The four captain's chairs have built-in seat belts and soft leather cushioning. (Although the white leather's impracticality baffles me, as this car is definitely not self-cleaning.) The front seats turn to face the passengers. A touchscreen coffee table extends into the middle of the space with a quick tap, and even more touchscreens are built into the doors. Warm wood floors whisper of home.
Oh, you want to drive it? The steering wheel, accelerator and pedal are still there, though they fold away when you're not driving. The dashboard is a touchscreen, too, and you can control it using eye or hand movements. Eye movements weren't working when we demoed the car, but the gesture control worked pretty well: You have to learn where to hold your hand so the dashboard can sense it.
Outside the car, the F 015 combines sensors with lights and vocal cues to communicate directly with pedestrians and other drivers. If the F 015 sees a biped waiting to cross, for instance, it'll stop, beam a laser crosswalk onto the pavement, and tell him or her to "please go ahead." (How long until some rascals hack into this system and alter the phrases?)
That crosswalk gimmick isn't just noblesse oblige, either. Mercedes-Benz is trying to figure out how a self-driving car would interact with its environment: pedestrians, bicyclists, and other cars of course — which may or may not be self-driving.
The company set up a demo where Roomba-like rolling robots took on these different roles and performed activities such as parking, playing a lawn game, and crossing an intersection while studiously avoiding collisions with each other.
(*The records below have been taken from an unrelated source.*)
/-! ## Rows of a TCOPY -/

/-- A row on its way: its elements as a bit string, its scales, which elements are poisoned, the status and the state. -/
structure Row where
  bits : Nat
  scales : List Nat
  bad : Nat → Nat
  st : State

/-- The attempt to make a record resident for an operation failed (R381). -/
def State.lost (s : State) (o : CopyOp) (r : Rec) : Bool := r.away && r.rfail && !s.rebuildingBy o.launch r

/-- A row read from a tensor (R235); one that could not be made resident is uncorrectable throughout (R381). -/
def tensorRow (s : State) (o : CopyOp) (q : Nat) (r : Rec) (c : List Int) (count w : Nat) : Row :=
  let off := (r.offsetOf c (count * w)).getD 0
  if s.lost o r then ⟨0, List.replicate (count / 32) 0, fun _ => 1, s⟩ else
  let t := readRange s q r o.who off (ceilDiv (count * w) 8) o.hint
  let raw := bitsOfBytes t.bytes 0 (count * w)
  let kind (l : List (Nat × Nat)) (lo hi : Nat) : Nat := statusOf ((l.filter fun e => lo ≤ e.1 && e.1 ≤ hi).map Prod.snd)
  let elem (i : Nat) : Nat := kind t.bad ((off * 8 + i * w) / 512) ((off * 8 + i * w + w - 1) / 512)
  if r.isMx then
    let so := r.scaleBase + off * 8 / w / 32
    let u := readRange t.st q r o.who so (count / 32) o.hint
    ⟨raw, u.bytes.map BitVec.toNat, fun i => statusOf [elem i, kind u.bad ((so + i / 32) / 64) ((so + i / 32) / 64)],
      u.st⟩
  else ⟨raw, [], elem, t.st⟩

/-- A row read from the scratchpad (R233, R235); its poisoned units are logged (R348). A slot whose row arrived uncorrectable
answers as such (R236, R381). -/
def padRow (s : State) (ctx off n w : Nat) : Row :=
  let ps := placesOf off n
  let bad (i : Nat) : Nat :=
    let qs := ps.drop (i * w / 8) |>.take (ceilDiv w 8)
    match s.core.padCause qs, s.core.rowMark qs with
    | some t, _ => if t.cause = 0x21 then 2 else 1
    | none, some (c, _) => if c = 0x21 then 2 else if c = 0x20 ∨ c = 0x14 then 1 else 0
    | none, none => 0
  ⟨ofBytes (ps.map s.core.pad.mem.read), [], if s.core.bad.isEmpty && s.core.win.all (·.2.marks.isEmpty) then fun _ => 0 else bad,
    if s.core.bad.isEmpty then s else (ps.map (· / 64)).eraseDups.foldl (fun s u => s.sawWords ctx (.pad u) (wordsIn u ps)) s⟩

/-- The conversion of a row (R156, R157): elements, scales, flags. From one MX format to another the values pass through FP32
(R137, log 16). -/
def convertRow (a b : Option Fmt) (count bits : Nat) (scales : List Nat) : Nat × List Nat × Nat :=
  match a, b with
  | some f, some g =>
    if f = g then (bits, scales, 0)
    else
      let vs := (List.range count).map fun i =>
        let e := elemAt f.width bits i
        if f.isMx then (mxVal f ((scales[i / 32]?).getD 0) e, false, 0) else readElem f e
      planeRow g (if f.isMx && g.isMx then vs.map viaF32 else vs)
  | _, _ => (bits, scales, 0)

/-- The worst mark among the elements that a unit of 512 bits receives. -/
def unitMark (bad : Nat → Nat) (count w base u : Nat) : Nat :=
  let first := if u * 512 ≤ base then 0 else (u * 512 - base) / w
  let last := min count (ceilDiv ((u + 1) * 512 - base) w)
  statusOf ((List.range (last - first)).map fun i => bad (first + i))

/-- The worst mark among the elements whose MX scales the granule `u` of a scale plane receives, from byte `so` on. -/
def scaleMark (bad : Nat → Nat) (count so u : Nat) : Nat :=
  let first := 64 * u - so
  let last := min (count / 32) (64 * u + 64 - so)
  statusOf ((List.range (32 * (last - first))).map fun i => bad (32 * first + i))

/-- Put bytes into the scratchpad for a copy: the units that receive poisoned data get canonical poison and a mark (R236,
R348). -/
def State.padRowPut (s : State) (off : Nat) (bs : List Byte) (mark : Nat → Nat) : State :=
  let ps := placesOf off bs.length
  let s1 := s.padPut ps ((ps.zip bs).map fun e =>
    if mark (e.1 / 64) = 0 then e.2 else BitVec.ofNat 8 (elemAt 8 Config.canonicalPoison.toNat (e.1 % 64)))
  let us := ((ps.map (· / 64)).eraseDups).filter fun u => mark u != 0
  if us.isEmpty then s1
  else s1.mapCore fun c => us.foldl (fun c u => c.mapFlaw (.pad u) fun _ => Flaw.ofMark (mark u)) c

/-- What a copy has come to: the kinds of the marks met, flags, and the state. -/
structure Done where
  marks : List Nat
  flags : Nat
  st : State

/-- One row of a copy between local sides (R235). -/
def copyRow (o : CopyOp) (q : Nat) (c : CopyDesc) (a : Done) (r : Nat) : Done :=
  let s := a.st
  let src := if c.srcTensor then s.recAt o.ctx c.shandle else none
  let dst := if c.dstTensor then s.recAt o.ctx c.dhandle else none
  let f := c.rowSides src dst r
  let ws := sideWidth f.1 f.2
  let wd := sideWidth f.2 f.1
  let po (b : Int) : Nat := (b + r * c.pitch).toNat
  let row := match src with
    | some x => tensorRow s o q x (rowCoords c c.sc r) c.count ws
    | none => padRow s o.ctx (po c.soff) (c.count * ws / 8) ws
  let v := convertRow f.1 f.2 c.count row.bits row.scales
  let mine := statusOf ((List.range c.count).map row.bad)
  match dst with
  | some x =>
    let off := (x.offsetOf (rowCoords c c.dc r) (c.count * wd)).getD 0
    let n := ceilDiv (c.count * wd) 8
    let tail := c.count * wd % 8
    let reissue := s.rebuildingBy o.launch x
    let old : Nat := if tail = 0 then 0 else
      ((row.st.readGran (squareOf s.coreId) (o.launch, o.ord) x ((off + n - 1) / 64) o.hint).2.1.toNat / 2 ^ (8 * ((off + n - 1) % 64))) % 256
    let bits := if tail = 0 then v.1 else v.1 % 2 ^ (c.count * wd) + old / 2 ^ tail * 2 ^ (c.count * wd)
    let (m1, s1) := writeRange row.st q o.ctx x.handle o.who off (toBytes n bits) o.hint reissue
      (fun g => if mine = 0 then 0 else unitMark row.bad c.count wd (off * 8) g)
    let (m2, s2) := if x.isMx then
        let so := x.scaleBase + off * 8 / wd / 32
        writeRange s1 q o.ctx x.handle o.who so (v.2.1.map (BitVec.ofNat 8)) o.hint reissue
          (fun g => if mine = 0 then 0 else scaleMark row.bad c.count so g)
      else ([], s1)
    ⟨a.marks ++ mine :: (m1 ++ m2), orF a.flags v.2.2, s2⟩
  | none =>
    let off := po c.doff
    let s1 := row.st.padRowPut off (toBytes (c.count * wd / 8) v.1)
      (fun u => if mine = 0 then 0 else unitMark row.bad c.count wd (off * 8) u)
    ⟨a.marks ++ [mine], orF a.flags v.2.2, s1⟩

/-- Flags raised by an operation reach its task's FLAGS wherever the task stands; those of a halted task are lost (R149). -/
def State.opFlags (s : State) (o : CopyOp) (f : Nat) : State := s.mapTask o.launch o.ord fun c => c.engineFlags f

/-- Data sets out for the hearth. -/
def State.sendData (s : State) (t : Transit) : State :=
  s.mapCore fun c => { c with eng := { c.eng with transit := c.eng.transit ++ [t] } }

/-! ## Remote sides (R439, R441) -/

/-- The requests of row `r` of a remote copy; a read carries no payload. The remote side's coordinates are resolved at the
exporter (R439). Over Ethernet the packets go to the peer that the node number names in the context's table (R442). -/
def rowRequests (o : CopyOp) (h : Nat) (c : CopyDesc) (rem : Remote) (peer : Peer) (r n : Nat) (bs : List Byte)
    (bad : Nat → Nat → Nat) : List RemoteOut :=
  let off := Config.remoteOffset rem.eth rem.node rem.win (rowCoords c (if rem.dst then c.dc else c.sc) r)
  (cutRow off n).map fun p =>
    let pkt : FabPacket :=
      { bmask := p.2.2, off := p.1, seq := 0, owner := peer.owner, op := if rem.dst then 0 else 1, src := 0, dst := peer.addr
        win := rem.win, tag := 0, ng := p.2.1 - 1, status := 0
        payload := if rem.dst then packPayload bs off p.1 p.2.1 else [], mac := 0, epoch := 0, sender := 0, qp := peer.qp }
    { id := 0, hearth := h, op := o.id, ctx := o.ctx, eth := rem.eth, port := 0, pkt := pkt, row := r, rowOff := off
      poison := ((List.range p.2.1).map fun i => ofBool (bad off (p.1 / 64 + i) != 0) * 2 ^ i).sum
      tries := 0, status := none, held := false }

/-- Where the packets for a remote side go, and the owner that they carry (R430, R442): a pod number under the context's fabric
owner index, or an entry of its Ethernet peer table; none when that entry is not there. -/
def State.remoteEnd (s : State) (ctx : Nat) (rem : Remote) : Option Peer :=
  match s.ctx? ctx with
  | none => none
  | some k => if rem.eth then (k.peers.find? fun p => p.1 == rem.node).map Prod.snd else some ⟨rem.node, 0, k.owner.getD 0⟩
Our ride ended all too soon. I had just set up a panoramic view of verdant forests on the touchscreens. Our driver shooed us out, and used a smartphone app to send the F 015 to its parking space. Engineers checked it over carefully, while hungry cameras snapped at the car from behind.
My reluctance to leave the F 015 highlights the most intriguing idea about this concept car: It's designed for lingering. The comfy chairs, huge touchscreen vistas, and sociable seating intend to make your journey into something relaxing rather than arduous.
I don't like the idea that I'll need all this comfort because the future holds nothing but traffic jams and two-hour commutes. But I do like the idea that this car could save me from traffic's worst stresses, and that might be worth giving up some control.